Youtube videos now also turn to links in quotes.
[youtube]8CPlF-IEkXQ[/youtube]


----------



## Null (Nov 14, 2013)

Null said:
			
		

> I've made a small change to the forum's code to modify how quoting posts is done.
> 
> Any instances of  tags will be removed. This is to prevent people from quoting large images, many images, or many large images in a single post. And also to stop people from quoting people quoting these images and so on and so forth until literally 80% of the page's scrolling height is due to duplications.
> 
> ...


 yes i agree great change


----------



## Male (Nov 14, 2013)

yes i agree great change


----------



## CatParty (Nov 14, 2013)

Male said:
			
		

> yes i agree great change




 yes i agree great change


----------



## Dark Mirror Hole (Nov 14, 2013)

Can you also remove YouTube embeds from quotes? They lag the shit out of the page when loading.


----------



## Null (Nov 14, 2013)

Dark Mirror Hole said:
			
		

> Can you also remove YouTube embeds from quotes? They lag the shit out of the page when loading.

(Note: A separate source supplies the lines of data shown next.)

-- ==== Sys2Proof/Machine/Dispatch.lean ====
section
/-!
DEFINITION. Machine/Dispatch.lean: one arm per command, each one direct call of its meaning.
-/
namespace Sys2Proof.Machine
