/-- The frames of the field protocol complete where the vault takes them (R406 to R413, R416, R417). Where the spec is silent the
equations rest on readings of the model: notes/assumptions/1.md, 10.md, 116.md, 117.md. -/
def Obligations.VaultFramesComplete : Prop :=
  (∀ (s u : State) (b : List Byte) (t : Nat), s.vlt.ready = true → s.vlt.live = true → frameGood b = true →
    u = (s.advance t).modVlt (fun y => { y with out := [], outSlot := 0, delayed := false }) → b.length = 8 → u8 b 0 = 0x52 →
    u8 b 1 ≤ 4 → u32 b 2 = 0 → u.vlt.rngFail = false → u.vlt.proto = 0 → u.vlt.powered = true → u.vlt.vddio = false →
    exec (.vreq b true t) s = .next (s.after ((u.toProto 1).ownHandle (u8 b 1)))) ∧
  (∀ (s u : State) (b : List Byte) (t : Nat), s.vlt.ready = true → s.vlt.live = true → frameGood b = true →
    u = (s.advance t).modVlt (fun y => { y with out := [], outSlot := 0, delayed := false }) → b.length = 8 → u8 b 0 = 0x53 →
    u8 b 1 ≤ 4 → u32 b 2 = 0 → u.vlt.rngFail = false → u.vlt.proto = 3 → u.vlt.powered = true → u.vlt.vddio = false →
    exec (.vwup b true t) s = .next (s.after ((u.toProto 1).ownHandle (u8 b 1)))) ∧
  (∀ (s u v : State) (b nv : List Byte) (t : Nat), s.vlt.ready = true → s.vlt.live = true → frameGood b = true →
    u = (s.advance t).modVlt (fun y => { y with out := [], outSlot := 0, delayed := false }) → b.length = 5 → u8 b 0 = 0x5C →
    u.vlt.proto = 1 → u16 b 1 = u.vlt.h → u.freshBytes 16 = (nv, v) →
    exec (.vsel b true t) s
      = .next (s.after (((v.toProto 2).modVlt fun y => { y with nv16 := nv }).vaultSend (0xA2 :: vaultIdBytes ++ nv) 0 false))) ∧
  (∀ (s u v : State) (b sk : List Byte) (k : Nat × List Byte) (t : Nat), s.vlt.ready = true → s.vlt.live = true →
    frameGood b = true → u = (s.advance t).modVlt (fun y => { y with out := [], outSlot := 0, delayed := false }) →
    b.length = 20 → u8 b 0 = 0x70 → u.vlt.proto = 2 → u8 b 1 < 8 → v = u.sessionEnd.modVlt (fun y => { y with kidx := u8 b 1 }) →
    v.vaultKey (u8 b 1) = some k →
    sk = cmac k.2 ([0x56, 0x53, 0x01] ++ vaultIdBytes ++ v.vlt.nv16 ++ (b.drop 2).take 16) →
    exec (.auth1 b true t) s
      = .next (s.after ((v.modVlt fun y => { y with
          sk := sk, pv := (cmac sk ([0x56, 0x50] ++ le 2 v.vlt.h ++ [byte (u8 b 1)])).take 8, auth1 := true }).vaultSend
            (0xA3 :: (cmac sk ([0x56, 0x50] ++ le 2 v.vlt.h ++ [byte (u8 b 1)])).take 8) 0 (16 ≤ v.vlt.logic.fails)))) ∧
  (∀ (s u v : State) (b : List Byte) (t : Nat), s.vlt.ready = true → s.vlt.live = true → frameGood b = true →
    u = (s.advance t).modVlt (fun y => { y with out := [], outSlot := 0, delayed := false }) → b.length = 11 → u8 b 0 = 0x71 →
    u.vlt.proto = 2 → u.vlt.auth1 = true → (cmac u.vlt.sk ([0x52, 0x50] ++ u.vlt.pv)).take 8 = (b.drop 1).take 8 →
    v = (u.setFails 0).modVlt (fun y => { y with
      session := true, auth1 := false, rseq := 0, vseq := 0, sessions := y.sessions + 1 }) →
    exec (.auth2 b true t) s
      = .next (s.after ((((v.vaultSend [0xA4] 0 false).vaultEvent EV_VLT_SESSION (v.sessionData OK)).vaultLog EV_VLT_SESSION 0x04
          (v.sessionData OK)).vaultOwn))) ∧
  (∀ (s u : State) (b : List Byte) (t : Nat), s.vlt.ready = true → s.vlt.live = true → frameGood b = true →
    u = (s.advance t).modVlt (fun y => { y with out := [], outSlot := 0, delayed := false }) → b.length = 3 → u8 b 0 = 0x50 →
    (u.vlt.proto = 1 ∨ u.vlt.proto = 2) →
    exec (.halt b true t) s = .next (s.after (u.toProto 3))) ∧
  (∀ (s u : State) (b x : List Byte) (v : VaultMeas) (t : Nat), s.vlt.ready = true → s.vlt.live = true → frameGood b = true →
    u = (s.advance t).modVlt (fun y => { y with out := [], outSlot := 0, delayed := false }) → u8 b 0 = 0x7E → b.length = 14 →
    u.vlt.proto = 2 → u.vlt.session = true →
    ccmOpen u.vlt.sk (u.vaultNonce 0 u.vlt.rseq) [0x7E] ((b.drop 1).take 11) 8 = some x → u8 x 0 = 1 → x.length = 3 →
    exec (.secureRead b true v t) s
      = .next (s.after (((u.modVlt fun t => { t with rseq := t.rseq + 1 }).setMeas v).secureAsk 1 (x.drop 1)))) ∧
  (∀ (s u : State) (b x : List Byte) (v : VaultMeas) (t : Nat), s.vlt.ready = true → s.vlt.live = true → frameGood b = true →
    u = (s.advance t).modVlt (fun y => { y with out := [], outSlot := 0, delayed := false }) → u8 b 0 = 0x7E → b.length = 74 →
    u.vlt.proto = 2 → u.vlt.session = true →
    ccmOpen u.vlt.sk (u.vaultNonce 0 u.vlt.rseq) [0x7E] ((b.drop 1).take 71) 8 = some x → u8 x 0 = 2 → x.length = 63 →
    exec (.secureWrite b true v t) s
      = .next (s.after (((u.modVlt fun t => { t with rseq := t.rseq + 1 }).setMeas v).secureAsk 2 (x.drop 1)))) ∧
  (∀ (s u : State) (b x : List Byte) (v : VaultMeas) (t : Nat), s.vlt.ready = true → s.vlt.live = true → frameGood b = true →
    u = (s.advance t).modVlt (fun y => { y with out := [], outSlot := 0, delayed := false }) → u8 b 0 = 0x7E → b.length = 36 →
    u.vlt.proto = 2 → u.vlt.session = true →
    ccmOpen u.vlt.sk (u.vaultNonce 0 u.vlt.rseq) [0x7E] ((b.drop 1).take 33) 8 = some x → u8 x 0 = 4 → x.length = 25 →
    exec (.ticket b true v t) s
      = .next (s.after (((u.modVlt fun t => { t with rseq := t.rseq + 1 }).setMeas v).secureAsk 4 (x.drop 1)))) ∧
  (∀ (s u : State) (b x : List Byte) (t : Nat), s.vlt.ready = true → s.vlt.live = true → frameGood b = true →
    u = (s.advance t).modVlt (fun y => { y with out := [], outSlot := 0, delayed := false }) → u8 b 0 = 0x7E → b.length = 12 →
    u.vlt.proto = 2 → u.vlt.session = true →
    ccmOpen u.vlt.sk (u.vaultNonce 0 u.vlt.rseq) [0x7E] ((b.drop 1).take 9) 8 = some x → u8 x 0 = 5 → x.length = 1 →
    exec (.secureEnd b true t) s
      = .next (s.after (((u.modVlt fun t => { t with rseq := t.rseq + 1 }).secureAnswer OK []).toProto 0))) ∧
  (∀ (s u w : State) (b : List Byte) (x : List Byte) (v : VaultMeas) (t : Nat), s.vlt.ready = true → s.vlt.live = true →
    frameGood b = true → u = (s.advance t).modVlt (fun y => { y with out := [], outSlot := 0, delayed := false }) →
    u8 b 0 = 0x7E → u.vlt.proto = 2 → u.vlt.session = true →
    ccmOpen u.vlt.sk (u.vaultNonce 0 u.vlt.rseq) [0x7E] ((b.drop 1).take 9) 8 = some x → b.length = 12 →
    u8 x 0 = 3 → x.length = 1 → w = (u.modVlt fun t => { t with rseq := t.rseq + 1 }).setMeas v →
    exec (.secureStatus b true v t) s
      = .next (s.after (w.secureAnswer OK ([byte w.vpwr, byte w.vlt.field] ++ le 2 w.vlt.vh ++ le 2 w.vlt.vrstore
          ++ [byte w.sessionRights] ++ le 4 w.vlt.logic.lastTseq))))

/-- The Q commands of the host complete (R458 to R463). Where the spec is silent the equations rest on readings of the model:
notes/assumptions/38.md, 44.md. -/
def Obligations.QueueCommandsComplete : Prop :=
  (∀ (s t u : State) (m : Master) (p : List Byte) (x : QueueCfg) (c : Option ReqCtx), s.comes m 0xB0 p c t →
    x = { queue := u8 p 0, cfg := u8 p 1, quota := u16 p 4, ct := u8 p 6, high := u16 p 8, low := u16 p 10 } →
    firstFail [lenIs p 12, paramOk (u8 p 0 < 128), paramOk (u8 p 1 < 128), paramOk (zeroAt p 2 2 && zeroAt p 7 1),
      paramOk (within 1 8191 (u16 p 4)), paramOk (u8 p 6 ≤ 64), paramOk (u16 p 8 ≤ 0x3FFF && u16 p 10 ≤ 0x3FFF),
      paramOk (u16 p 8 = 0 || u16 p 10 ≤ u16 p 8)] = none →
    (m != .m0 && (u8 p 0 = 1 || u8 p 0 = 2)) = false → (u8 p 0 = 0 && (bitAt (u8 p 1) 0 = 0 || bitAt (u8 p 1) 3 = 0)) = false →
    t.qLockedChange (u8 p 0) (u8 p 1) (u16 p 4) (u8 p 6) = false →
    u = (if 0 < t.openItems (u8 p 0) && bitAt (u8 p 1) 0 = 1 then { t with qm := { t.qm with waiting := t.qm.waiting ++ [x] } }
      else t.configQueue x) →
    exec (.qConfig m p) s = .next (s.after (u.answer m 0xB0 c OK (le 2 (u.level (u8 p 0)))))) ∧
  (∀ (s t u : State) (m : Master) (p b : List Byte) (ecc : List Ecc) (k : Nat) (c : Option ReqCtx), s.comes m 0xB1 p c t →
    p.length = 4 → u8 p 0 < 128 → within 1 16 (u8 p 1) = true → within 4100 32800 (u16 p 2) = true →
    t.queueRight m (u8 p 0) 1 = true → t.flag (QM_Q_CFG_EN (u8 p 0)) = true →
    popMany (u8 p 0) (u8 p 1) (min (u16 p 2) 32799) ecc t = (k, b, u, false) →
    exec (.qPop m p ecc) s = .next (s.after (u.answer m 0xB1 c OK (byte k :: b)))) ∧
  (∀ (s t : State) (m : Master) (p : List Byte) (l : List Item) (it : Item) (c : Option ReqCtx), s.comes m 0xB2 p c t →
    within 5 4100 p.length = true → u8 p 0 < 128 → zeroAt p 1 3 = true → t.queueRight m (u8 p 0) 0 = true →
    t.flag (QM_Q_CFG_EN (u8 p 0)) = true → t.packItem (u8 p 0) (p.drop 4) (0x80 + m.num) = (l, it) →
    t.beginRefused (u8 p 0) it.cells = false →
    exec (.qPush m p) s
      = .next (s.after (((t.setQueue (u8 p 0) (l ++ [it])).levelChanged (u8 p 0) (t.level (u8 p 0))).answer m 0xB2 c OK []))) ∧
  (∀ (s t u : State) (m : Master) (p : List Byte) (n k o : Nat) (c : Option ReqCtx), s.comes m 0xB3 p c t →
    p.length = 4 → u8 p 0 < 128 → zeroAt p 1 3 = true → (m != .m0 && (u8 p 0 = 1 || u8 p 0 = 2)) = false →
    t.flag (QM_Q_CFG_EN (u8 p 0)) = true → t.flushQueue (u8 p 0) ITEM_ABORTED = (u, n, k, o) →
    exec (.qFlush m p) s
      = .next (s.after (((u.flushedEvent (u8 p 0) 0 n k o).applyWaiting (u8 p 0)).answer m 0xB3 c OK
          (le 2 n ++ le 2 k ++ [byte o])))) ∧
  (∀ (s t : State) (m : Master) (p : List Byte) (c : Option ReqCtx), s.comes m 0xB4 p c t → p.length = 1 → u8 p 0 < 128 →
    u8 p 0 ≠ 0xFF →
    exec (.qStatus m p) s
      = .next (s.after (t.answer m 0xB4 c OK (leWords [t.get (QM_Q_CFG (u8 p 0)), t.get (QM_Q_LIMITS (u8 p 0)),
          t.get (QM_Q_WM (u8 p 0)), t.levelWord (u8 p 0), t.qStatusWord (u8 p 0), t.get (QM_Q_XCNT (u8 p 0)),
          t.get (QM_Q_DROPS (u8 p 0))])))) ∧
  (∀ (s t : State) (m : Master) (p : List Byte) (c : Option ReqCtx), s.comes m 0xB4 p c t → p.length = 1 → u8 p 0 = 0xFF →
    exec (.qStatus m p) s
      = .next (s.after (t.answer m 0xB4 c OK (le 2 t.freeCells ++ [byte t.openCount, byte t.boundCount]
          ++ le 4 (t.get QM_ECC_TOTAL) ++ le 4 (t.get QM_ECC_UNCORR) ++ le 4 (t.get QM_POOL_EMPTY))))) ∧
  (∀ (s t u v w : State) (m : Master) (p : List Byte) (q fl : Nat) (c : Option ReqCtx), s.comes m 0xB5 p c t →
    q = u8 p 0 → fl = u8 p 1 →
    firstFail [lenIs p 8, paramOk (q < 128), paramOk (fl < 8), paramOk (zeroAt p 2 2),
      paramOk (bitAt fl 0 = 0 || (u16 p 4 ≤ 0x3FFF && u16 p 6 ≤ 0x3FFF && (u16 p 4 = 0 || u16 p 6 ≤ u16 p 4)))] = none →
    (m != .m0 && (q = 1 || q = 2)) = false → t.flag (QM_Q_CFG_EN q) = true →
    u = (if bitAt fl 0 = 1 then t.put (QM_Q_WM q) (u16 p 4 + 2 ^ 16 * u16 p 6) else t) →
    v = (if bitAt fl 1 = 1 then (u.put (QM_Q_STATUS_HWF q) 0).put (QM_Q_STATUS_LWF q) 0 else u) →
    w = (if bitAt fl 2 = 1 then v.put (QM_Q_XCNT q) 0 else v) →
    exec (.qWatermark m p) s
      = .next (s.after (w.answer m 0xB5 c OK ([byte (t.qStatusWord q), 0] ++ le 2 (t.level q)
          ++ le 2 (t.get (QM_Q_XCNT_HCROSS q)) ++ le 2 (t.get (QM_Q_XCNT_LCROSS q))))))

Done. [youtube] tags translate into a static URL in quotes.


----------



## Bgheff (Nov 14, 2013)

yes i agree great change


----------



## The Hunter (Nov 14, 2013)

no i disagree bad change


----------



## Mr. 0 (Nov 14, 2013)

yes I agree DIE CHRIS


----------



## Watcher (Nov 14, 2013)

I usually cut out images and videos in quotes anyway, so it's good to see it made default.


----------



## The Dude (Nov 14, 2013)

Wow change I great agree yes


----------



## Pikonic (Nov 14, 2013)

The Dude said:
			
		

> Wow change I great agree yes


Great! I change, , agree yes?


----------



## Fibonacci (Nov 14, 2013)

CatParty said:
			
		

> Male said:
> 
> 
> 
> ...




 yes i agree great change


----------



## José Mourinho (Nov 15, 2013)

Fibonacci said:
			
		

> CatParty said:
> 
> 
> 
> ...



 yes i agree great change


----------



## Mourning Dove (Nov 15, 2013)

lost image

much change

yes great


----------



## Surtur (Nov 15, 2013)

such image much change so good


----------



## CatParty (Nov 15, 2013)




----------



## champthom (Nov 15, 2013)

əƃuɐɥɔ ʇɐəɹƃ əəɹƃɐ ı səʎ ʍoʍ


----------



## exball (Nov 15, 2013)

Alan Pardew said:
			
		

> CatParty said:
> 
> 
> 
> ...



 yes i agree great change


----------



## spaps (Nov 15, 2013)

yes i agree great change


----------



## Holdek (Nov 15, 2013)

Wasn't it just auto-spoilered before in quotes?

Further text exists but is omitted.